CRIM: Per capita crime rate by town
ZN: Proportion of residential land zoned for lots over 25,000 sq. ft
INDUS: Proportion of non-retail business acres per town
CHAS: Charles River dummy variable (= 1 if tract bounds river; 0 otherwise)
NOX: Nitric oxide concentration (parts per 10 million)
RM: Average number of rooms per dwelling
AGE: Proportion of owner-occupied units built prior to 1940
DIS: Weighted distances to five Boston employment centers
RAD: Index of accessibility to radial highways
TAX: Full-value property tax rate per $10,000
PTRATIO: Pupil-teacher ratio by town
B: 1000(Bk — 0.63)², where Bk is the proportion of [people of African American descent] by town
LSTAT: Percentage of lower status of the population

Q1: The positive coefficients of ZN, CHAS, RM, RAD and the negative coefficients of CRIM, INDUS, NOX, AGE, DIS, TAX, PTRATIO, and LSTAT make sense to me. Though I would not completely agree to the weigh of B, considering the weight of LSTAT, the weight of B can be explained. It is interesting to see that NOX affects the housing price the most (coeff. = -15.589)

In [9]:
# score our linear regression model against the training set
print("Training set score: {:.3f}".format(lr.score(X_train, y_train)))

Training set score: 0.770


In [10]:
# score our linear regression model against the test set
print("Test set score: {:.3f}".format(lr.score(X_test, y_test)))

Test set score: 0.635


#### QUESTION: How does this result compared to kNN?
Q2: Compared to the result of the kNN regressor with the best k value, the training score is a bit less, but close to the training score of kNN regressor (0.770 < 0.782).

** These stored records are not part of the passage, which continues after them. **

-- ==== Sys2Proof/Machine/Float.lean ====
section
/-! DEFINITION. Scalar number formats (R78 to R88), exact rational rounding, `Deliver`, `Narrow`, `Widen`, and floating
arithmetic (R116 to R129), as functions of bits, mode and flags only (R120). A flag set is the low four bits of `FLAGS`. -/

namespace Sys2Proof.Machine

/-! ### Flags (R14) -/

/-- A set of flags in the layout of `FLAGS` bits 3:0. -/
abbrev Flags := BitVec 4

def flagINX : Flags := 1#4
def flagOVF : Flags := 2#4
def flagINV : Flags := 4#4
def flagSAT : Flags := 8#4

/-! ### Rounding modes (R83) -/

inductive RMode where
  | rn | rz | rdn | rup
  deriving DecidableEq, Repr

/-- RND 1 to 4; 0 leaves the default (R35). -/
def RMode.ofRnd (b : BitVec 3) (dflt : RMode) : RMode :=
  if b = 1#3 then .rn else if b = 2#3 then .rz else if b = 3#3 then .rdn else if b = 4#3 then .rup else dflt

/-! ### Exact values -/

/-- An exact finite value: (-1)^s * n / d, with d > 0. A zero keeps its sign in s (R82). -/
structure Exact where
  s : Bool
  n : Nat
  d : Nat
  deriving DecidableEq, Repr

/-- n * 2^e as an exact value. -/
def Exact.dyadic (s : Bool) (n : Nat) (e : Int) : Exact :=
  if 0 ≤ e then ⟨s, n * 2 ^ e.toNat, 1⟩ else ⟨s, n, 2 ^ (-e).toNat⟩

def Exact.ofInt (i : Int) : Exact := ⟨decide (i < 0), i.natAbs, 1⟩

/-- The signed numerator. -/
def Exact.num (x : Exact) : Int := if x.s then -(x.n : Int) else (x.n : Int)

def Exact.isZero (x : Exact) : Bool := decide (x.n = 0)

def Exact.mul (x y : Exact) : Exact := ⟨x.s != y.s, x.n * y.n, x.d * y.d⟩

/-- Exact sum. A zero sum of opposite signs is +0, or -0 toward minus infinity; of like signs it keeps the sign (R82). -/
def Exact.add (m : RMode) (x y : Exact) : Exact :=
  let t : Int := x.num * (y.d : Int) + y.num * (x.d : Int)
  let zs := if x.n = 0 ∧ y.n = 0 ∧ x.s = y.s then x.s else decide (m = .rdn)
  if t = 0 then ⟨zs, 0, 1⟩ else ⟨decide (t < 0), t.natAbs, x.d * y.d⟩

/-- x < y as numbers. -/
def Exact.lt (x y : Exact) : Bool := decide (x.num * (y.d : Int) < y.num * (x.d : Int))

def Exact.eqv (x y : Exact) : Bool := decide (x.num * (y.d : Int) = y.num * (x.d : Int))

/-- The value of a floating code. -/
inductive FVal where
  | nan
  | inf (s : Bool)
  | fin (x : Exact)
  deriving DecidableEq, Repr

def FVal.isNan : FVal → Bool
  | .nan => true
  | .inf _ | .fin _ => false

def FVal.neg : FVal → FVal
  | .nan => .nan
  | .inf s => .inf (!s)
  | .fin x => .fin { x with s := !x.s }

def FVal.abs : FVal → FVal
  | .nan => .nan
  | .inf _ => .inf false
  | .fin x => .fin { x with s := false }

/-! ### Layouts (R78 to R80) -/

/-- A float layout: exponent and fraction widths, bias, and whether the all-ones exponent codes infinities. -/
structure Layout where
  ew : Nat
  mw : Nat
  bias : Nat
  hasInf : Bool
  deriving DecidableEq, Repr

def layoutOf : FType → Layout
  | .f32 => ⟨8, 23, 127, true⟩
  | .f16 => ⟨5, 10, 15, true⟩
  | .bf16 => ⟨8, 7, 127, true⟩
  | .e4m3 => ⟨4, 3, 7, false⟩
  | .e5m2 => ⟨5, 2, 15, true⟩

def Layout.width (f : Layout) : Nat := 1 + f.ew + f.mw

/-- The canonical NaN: sign 0 and every other bit set (R80, R81). -/
def Layout.nan (f : Layout) : Nat := 2 ^ (f.ew + f.mw) - 1

def Layout.signBit (f : Layout) (s : Bool) : Nat := if s then 2 ^ (f.ew + f.mw) else 0

def Layout.infinity (f : Layout) (s : Bool) : Nat := f.signBit s + (2 ^ f.ew - 1) * 2 ^ f.mw

/-- The largest finite code: below the infinity, or below the NaN where the format has no infinity (R80). -/
def Layout.largest (f : Layout) (s : Bool) : Nat :=
  f.signBit s + (if f.hasInf then (2 ^ f.ew - 1) * 2 ^ f.mw - 1 else f.nan - 1)

/-- The value of a code (R79). -/
def Layout.value (f : Layout) (c : Nat) : FVal :=
  let s := decide (c / 2 ^ (f.ew + f.mw) % 2 = 1)
  let e := c / 2 ^ f.mw % 2 ^ f.ew
  let m := c % 2 ^ f.mw
  if e = 2 ^ f.ew - 1 ∧ f.hasInf then (if m = 0 then .inf s else .nan)
  else if ¬f.hasInf ∧ e = 2 ^ f.ew - 1 ∧ m = 2 ^ f.mw - 1 then .nan
  else if e = 0 then .fin (Exact.dyadic s m (1 - (f.bias : Int) - f.mw))
  else .fin (Exact.dyadic s (2 ^ f.mw + m) ((e : Int) - f.bias - f.mw))

/-- The magnitude of a finite code as an exact value. -/
def Layout.magnitude (f : Layout) (c : Nat) : Exact :=
  match f.value c with
  | .fin x => { x with s := false }
  | .nan | .inf _ => ⟨false, 0, 1⟩

/-! ### Rounding (R83) -/

/-- n / d rounded to an integer; `s` is the sign of the value whose magnitude it is. -/
def roundNat (m : RMode) (s : Bool) (n d : Nat) : Nat :=
  let q := n / d
  let r := n % d
  match m with
  | .rn => if d < 2 * r ∨ (2 * r = d ∧ q % 2 = 1) then q + 1 else q
  | .rz => q
  | .rdn => if s ∧ r ≠ 0 then q + 1 else q
  | .rup => if ¬s ∧ r ≠ 0 then q + 1 else q

/-- The greatest e with 2^e ≤ n / d, for n, d > 0. -/
def log2Ratio (n d : Nat) : Int :=
  let l : Int := (Nat.log2 n : Int) - (Nat.log2 d : Int)
  let below : Bool := if 0 ≤ l then decide (n < d * 2 ^ l.toNat) else decide (n * 2 ^ (-l).toNat < d)
  if below then l - 1 else l

/-- A rounded magnitude k * 2^q. -/
structure Rounded where
  k : Nat
  q : Int
  deriving DecidableEq, Repr

/-- RoundUnbounded to a precision of mw fraction bits, with the subnormal spacing 2^(emin - mw) kept (R83). -/
def roundFloat (mw : Nat) (emin : Int) (m : RMode) (x : Exact) : Rounded :=
  if x.n = 0 then ⟨0, emin - mw⟩ else
  let e := log2Ratio x.n x.d
  let q := (if e < emin then emin else e) - mw
  let k := if 0 ≤ q then roundNat m x.s x.n (x.d * 2 ^ q.toNat) else roundNat m x.s (x.n * 2 ^ (-q).toNat) x.d
  ⟨k, q⟩

def Rounded.exact (s : Bool) (y : Rounded) : Exact := Exact.dyadic s y.k y.q

def Layout.emin (f : Layout) : Int := 1 - (f.bias : Int)

/-- Encode of R87: the code of a rounded value that lies within the format's range. -/
def Layout.encode (f : Layout) (s : Bool) (y : Rounded) : Nat :=
  let y := if 2 ^ (f.mw + 1) ≤ y.k then (⟨y.k / 2, y.q + 1⟩ : Rounded) else y
  if y.k < 2 ^ f.mw then f.signBit s + y.k
  else f.signBit s + (y.q + f.mw + f.bias).toNat * 2 ^ f.mw + (y.k - 2 ^ f.mw)

/-- ToInfinity of chapter 6. -/
def toInfinity (m : RMode) (s : Bool) : Bool :=
  match m with
  | .rn => true
  | .rz => false
  | .rdn => s
  | .rup => !s

/-- A result and the flags it raises. -/
structure FRes where
  bits : Nat
  fl : Flags
  deriving DecidableEq, Repr

/-- Deliver (R84): an exact finite result rounded once. -/
def deliver (f : Layout) (m : RMode) (sat : Bool) (x : Exact) : FRes :=
  let y := roundFloat f.mw f.emin m x
  let inx : Flags := if (y.exact x.s).eqv x then 0#4 else flagINX
  if !((f.magnitude (f.largest false)).lt (y.exact false)) then ⟨f.encode x.s y, inx⟩
  else if sat then ⟨f.largest x.s, flagINX ||| flagOVF ||| flagSAT⟩
  else if toInfinity m x.s then ⟨f.infinity x.s, flagINX ||| flagOVF⟩
  else ⟨f.largest x.s, flagINX ||| flagOVF⟩

/-! ### Narrowing and widening (R86, R87) -/

/-- H of R80: half-way between the largest finite magnitude and the next of the grid continued upwards. -/
def Layout.halfBeyond (f : Layout) : Exact :=
  let top := roundFloat f.mw f.emin .rz (f.magnitude (f.largest false))
  Exact.dyadic false (2 * top.k + 1) (top.q - 1)

/-- Narrow of R87 to a floating format. -/
def narrowFloat (f : Layout) (v2 : Bool) (m : RMode) (x : FVal) : FRes :=
  match x with
  | .nan => ⟨f.nan, 0#4⟩
  | .inf s => if v2 then ⟨f.nan, flagINV⟩ else ⟨f.largest s, flagSAT ||| flagOVF ||| flagINX⟩
  | .fin x =>
    if m = .rn ∧ (Exact.mk false x.n x.d).eqv f.halfBeyond then ⟨f.largest x.s, flagOVF ||| flagINX⟩
    else
      let y := roundFloat f.mw f.emin m x
      let inx : Flags := if (y.exact x.s).eqv x then 0#4 else flagINX
      if !((f.magnitude (f.largest false)).lt (y.exact false)) then ⟨f.encode x.s y, inx⟩
      else ⟨f.largest x.s, inx ||| flagSAT ||| flagOVF⟩

/-- Widen of R86: NaN and infinities are delivered as such, finite values rounded by R83. A finite value never exceeds the
destination's range. -/
def widenFloat (f : Layout) (m : RMode) (x : FVal) : FRes :=
  match x with
  | .nan => ⟨f.nan, 0#4⟩
  | .inf s => ⟨f.infinity s, 0#4⟩
  | .fin x => deliver f m false x

/-- Width and signedness of an integer type (R85). -/
def intWidth : IType → Nat
  | .i8 | .n8 => 8
  | .i16 | .n16 => 16
  | .i32 | .n32 => 32
  | .i64 | .n64 => 64

def intSigned : IType → Bool
  | .i8 | .i16 | .i32 | .i64 => true
  | .n8 | .n16 | .n32 | .n64 => false

def intMax (t : IType) : Int := if (intSigned t) then 2 ^ ((intWidth t) - 1) - 1 else 2 ^ (intWidth t) - 1
def intMin (t : IType) : Int := if (intSigned t) then -(2 ^ ((intWidth t) - 1)) else 0

/-- The two's complement code of an integer in n bits. -/
def intBits (n : Nat) (i : Int) : Nat := (i % (2 ^ n : Int)).toNat

/-- Narrow of R87 to an integer type. -/
def narrowInt (t : IType) (m : RMode) (x : FVal) : FRes :=
  let largest (s : Bool) : Nat := intBits (intWidth t) (if s then (intMin t) else (intMax t))
  match x with
  | .nan => ⟨0, flagINV⟩
  | .inf s => ⟨largest s, flagSAT ||| flagOVF ||| flagINX⟩
  | .fin x =>
    if m = .rn ∧ x.s = false ∧ x.eqv ⟨false, (2 * (intMax t) + 1).toNat, 2⟩ then ⟨largest false, flagOVF ||| flagINX⟩
    else
      let k := roundNat m x.s x.n x.d
      let y : Int := if x.s then -(k : Int) else k
      let inx : Flags := if (Exact.ofInt y).eqv x then 0#4 else flagINX
      if (intMin t) ≤ y ∧ y ≤ (intMax t) then ⟨intBits (intWidth t) y, inx⟩
      else ⟨largest x.s, inx ||| flagSAT ||| flagOVF⟩

/-- Narrowing between floating formats (R86): the destination's largest finite magnitude is the smaller. -/
def narrowing (src dst : FType) : Bool :=
  ((layoutOf dst).magnitude ((layoutOf dst).largest false)).lt ((layoutOf src).magnitude ((layoutOf src).largest false))

/-- An integer source is narrowing when its range exceeds the destination's largest finite magnitude (R86). -/
def narrowingFromInt (src : IType) (dst : FType) : Bool :=
  ((layoutOf dst).magnitude ((layoutOf dst).largest false)).lt (Exact.ofInt (max (intMax src) (-(intMin src))))

/-- The result of `fcvt` (R127). -/
def convFF (src dst : FType) (v2 : Bool) (m : RMode) (c : Nat) : FRes :=
  let x := (layoutOf src).value c
  if narrowing src dst then narrowFloat (layoutOf dst) v2 m x else widenFloat (layoutOf dst) m x

/-- The result of `fcvti` (R127). -/
def convFI (src : FType) (dst : IType) (m : RMode) (c : Nat) : FRes := narrowInt dst m ((layoutOf src).value c)

/-- The integer that a code of `t` stands for. -/
def intValue (t : IType) (c : Nat) : Int :=
  if (intSigned t) ∧ 2 ^ ((intWidth t) - 1) ≤ c then (c : Int) - 2 ^ (intWidth t) else c

/-- The result of `icvtf` (R127). -/
def convIF (src : IType) (dst : FType) (v2 : Bool) (m : RMode) (c : Nat) : FRes :=
  let x : FVal := .fin (Exact.ofInt (intValue src c))
  if narrowingFromInt src dst then narrowFloat (layoutOf dst) v2 m x else widenFloat (layoutOf dst) m x

/-- SaturateInt (R85). -/
def saturateInt (t : IType) (x : Int) : Int × Flags :=
  if (intMax t) < x then ((intMax t), flagSAT ||| flagOVF)
  else if x < (intMin t) then ((intMin t), flagSAT ||| flagOVF)
  else (x, 0#4)

/-! ### Arithmetic (R121, R122, R128, R129) -/

/-- Modifiers of a MOD hint on one operand (R116). -/
def applyMod (absF negF : Bool) (x : FVal) : FVal :=
  let x := if absF then x.abs else x
  if negF then x.neg else x

/-- The outcome of adding exact or infinite terms: NaN first, then opposite infinities, then an infinity. -/
def sumVals (f : Layout) (m : RMode) (sat : Bool) (ts : List FVal) : FRes :=
  if ts.any FVal.isNan then ⟨f.nan, 0#4⟩
  else
    let pos := ts.any (fun t => decide (t = .inf false))
    let neg := ts.any (fun t => decide (t = .inf true))
    if pos && neg then ⟨f.nan, flagINV⟩
    else if pos then ⟨f.infinity false, 0#4⟩
    else if neg then ⟨f.infinity true, 0#4⟩
    else
      let xs := ts.filterMap (fun t => match t with
        | .fin x => some x
        | .nan | .inf _ => none)
      match xs with
      | [] => ⟨0, 0#4⟩
      | x :: rest => deliver f m sat (rest.foldl (Exact.add m) x)

/-- The exact product of two values; `none` for 0 × ∞. -/
def mulVals (x y : FVal) : Option FVal :=
  match x, y with
  | .nan, _ => some .nan
  | _, .nan => some .nan
  | .inf s, .inf t => some (.inf (s != t))
  | .inf s, .fin y => if y.n = 0 then none else some (.inf (s != y.s))
  | .fin x, .inf t => if x.n = 0 then none else some (.inf (x.s != t))
  | .fin x, .fin y => some (.fin (x.mul y))

/-- `fadd`, `hadd2`. -/
def addF (f : Layout) (m : RMode) (sat : Bool) (x y : FVal) : FRes := sumVals f m sat [x, y]

/-- `fmul`, `hmul2`. -/
def mulF (f : Layout) (m : RMode) (sat : Bool) (x y : FVal) : FRes :=
  match mulVals x y with
  | none => ⟨f.nan, flagINV⟩
  | some .nan => ⟨f.nan, 0#4⟩
  | some (.inf s) => ⟨f.infinity s, 0#4⟩
  | some (.fin p) => deliver f m sat p

/-- `ffma`, `hfma2`: a NaN operand is tested before 0 × ∞. -/
def fmaF (f : Layout) (m : RMode) (sat : Bool) (x y z : FVal) : FRes :=
  if x.isNan || y.isNan || z.isNan then ⟨f.nan, 0#4⟩
  else match mulVals x y with
    | none => ⟨f.nan, flagINV⟩
    | some p => sumVals f m sat [p, z]

/-- `dot2` (R129): two products and the addend, rounded once to FP32. -/
def dot2F (m : RMode) (sat : Bool) (a0 b0 a1 b1 z : FVal) : FRes :=
  let f := (layoutOf .f32)
  if a0.isNan || b0.isNan || a1.isNan || b1.isNan || z.isNan then ⟨f.nan, 0#4⟩
  else match mulVals a0 b0, mulVals a1 b1 with
    | some p, some q => sumVals f m sat [p, q, z]
    | _, _ => ⟨f.nan, flagINV⟩

/-- The order of R122 on non-NaN values: -0 is less than +0. -/
def ltVal (x y : FVal) : Bool :=
  match x, y with
  | .nan, _ => false
  | _, .nan => false
  | .inf s, .inf t => s && !t
  | .inf s, .fin _ => s
  | .fin _, .inf t => !t
  | .fin x, .fin y => x.lt y || (decide (x.n = 0 ∧ y.n = 0) && x.s && !y.s)

/-- x < y as numbers, with +0 equal to -0 (R125). -/
def ltNum (x y : FVal) : Bool :=
  match x, y with
  | .fin x, .fin y => x.lt y
  | x, y => ltVal x y

def eqNum (x y : FVal) : Bool :=
  match x, y with
  | .nan, _ => false
  | _, .nan => false
  | .inf s, .inf t => s == t
  | .inf _, .fin _ => false
  | .fin _, .inf _ => false
  | .fin x, .fin y => x.eqv y

/-- The truth of an `fcmp` condition (R125). -/
def fcmpTrue (c : FCond) (x y : FVal) : Bool :=
  let un := x.isNan || y.isNan
  match c with
  | .eq => !un && eqNum x y
  | .ne => un || !eqNum x y
  | .lt => !un && ltNum x y
  | .le => !un && (ltNum x y || eqNum x y)
  | .gt => !un && ltNum y x
  | .ge => !un && (ltNum y x || eqNum x y)
  | .un => un
  | .ord => !un

/-- FP32 bits and their value. -/
def f32Val (w : Word) : FVal := (layoutOf .f32).value w.toNat

def f32NaN : Word := 0x7FFFFFFF#32

/-- The code of a value that FP32 holds exactly. -/
def f32Code (x : FVal) : Word :=
  match x with
  | .nan => f32NaN
  | .inf s => BitVec.ofNat 32 ((layoutOf .f32).infinity s)
  | .fin x => BitVec.ofNat 32 ((layoutOf .f32).encode x.s (roundFloat 23 (-126) .rz x))

/-- `fmin` and `fmax` on bits: one of the operands, or the canonical NaN (R122). -/
def fminBits (x y : Word) : Word :=
  if (f32Val x).isNan || (f32Val y).isNan then f32NaN else if ltVal (f32Val y) (f32Val x) then y else x

def fmaxBits (x y : Word) : Word :=
  if (f32Val x).isNan || (f32Val y).isNan then f32NaN else if ltVal (f32Val x) (f32Val y) then y else x

/-- `frnd` (R123): an integral value with the sign of x; no flag. -/
def frndVal (m : RMode) (x : FVal) : FVal :=
  match x with
  | .nan => .nan
  | .inf s => .inf s
  | .fin x => .fin ⟨x.s, roundNat m x.s x.n x.d, 1⟩

/-- `fclass` (R124). -/
def fclassMask (w : Word) : Word :=
  match f32Val w with
  | .nan => 256#32
  | .inf s => if s then 1#32 else 128#32
  | .fin x =>
    if x.n = 0 then (if x.s then 8#32 else 16#32)
    else if w.extractLsb' 23 8 = 0#8 then (if x.s then 4#32 else 32#32)
    else (if x.s then 2#32 else 64#32)

end Sys2Proof.Machine
end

The testing score is greater for the linear regression model (0.635 > 0.510). ---> greater testing accuracy and less overfitting?

In [11]:
# OBSERVATION: Learning will not succeed if your input data does not represent enough
# information to generalize from.

In [12]:
# Approach One for improvement: extend our feature set
# Take the raw data in the Boston Housing Dataset and engineer a new dataset that includes
# not just the originally collected features but also all products of all features
# This lets the model take into account the interactions between features

In [13]:
# Reminder: original dataset has 506 examples, 13 features per example
boston.data.shape

(506, 13)

In [14]:
# Construct expanded feature set
from sklearn.preprocessing import MinMaxScaler, PolynomialFeatures
expandedFeatures = MinMaxScaler().fit_transform(boston.data)
expandedFeatures = PolynomialFeatures(degree=2, include_bias=False).fit_transform(expandedFeatures)

In [15]:
# new feature set has 13 original features + 91 possible combinations of two features (with replacements)
expandedFeatures.shape

(506, 104)

In [8]:
boston.target.shape

(506,)

In [16]:
# Create a new training and test set
X_train, X_test, y_train, y_test = train_test_split(expandedFeatures, boston.target, random_state=0)

In [17]:
# Create and fit a Linear Regression model to this data
lr = LinearRegression()
lr.fit(X_train, y_train)

LinearRegression(copy_X=True, fit_intercept=True, n_jobs=None, normalize=False)

In [18]:
# score our linear regression model against the training set and test set
print("Training set score: {:.3f}".format(lr.score(X_train, y_train)))
print("Test set score: {:.3f}".format(lr.score(X_test, y_test)))

Training set score: 0.952
Test set score: 0.607


#### QUESTION: Does our model learn better?
Q3: The training score has increased, so the model learned better with the extended features. However, the testing accuracy has decreased. 

In [19]:
# OBSERVATION: When there is a large discrepancy between the training set performance and the
# test set performance, it is a sign of overfitting - you are learning the training data well,
# to the detriment of generalizing to new examples.

In [20]:
# Approach Two for improvement: address overfitting by prefering models with small weights
# Ridge Regression
# A variation on Linear Regression, Ridge Regression learns weights for each feature that
# both predict the training data but also are as close to zero as possible.
# Controlling the weight values = regularization
# Restricting a model in this way can often address overfitting.

In [21]:
# import Ridge Regression
from sklearn.linear_model import Ridge

In [22]:
# Create the Ridge Regression model and fit it to the data
ridge = Ridge();
ridge.fit(X_train, y_train)

Ridge(alpha=1.0, copy_X=True, fit_intercept=True, max_iter=None,
      normalize=False, random_state=None, solver='auto', tol=0.001)

In [23]:
# score our ridge regression model against the training set and test set
print("Training set score: {:.3f}".format(ridge.score(X_train, y_train)))
print("Test set score: {:.3f}".format(ridge.score(X_test, y_test)))

Training set score: 0.886
Test set score: 0.753


In [24]:
# inspect the learned weights for the linear regression model
print("lr.coef_", lr.coef_)
print("largest weight: ", max(lr.coef_))
print("smallest weight: ", min(lr.coef_))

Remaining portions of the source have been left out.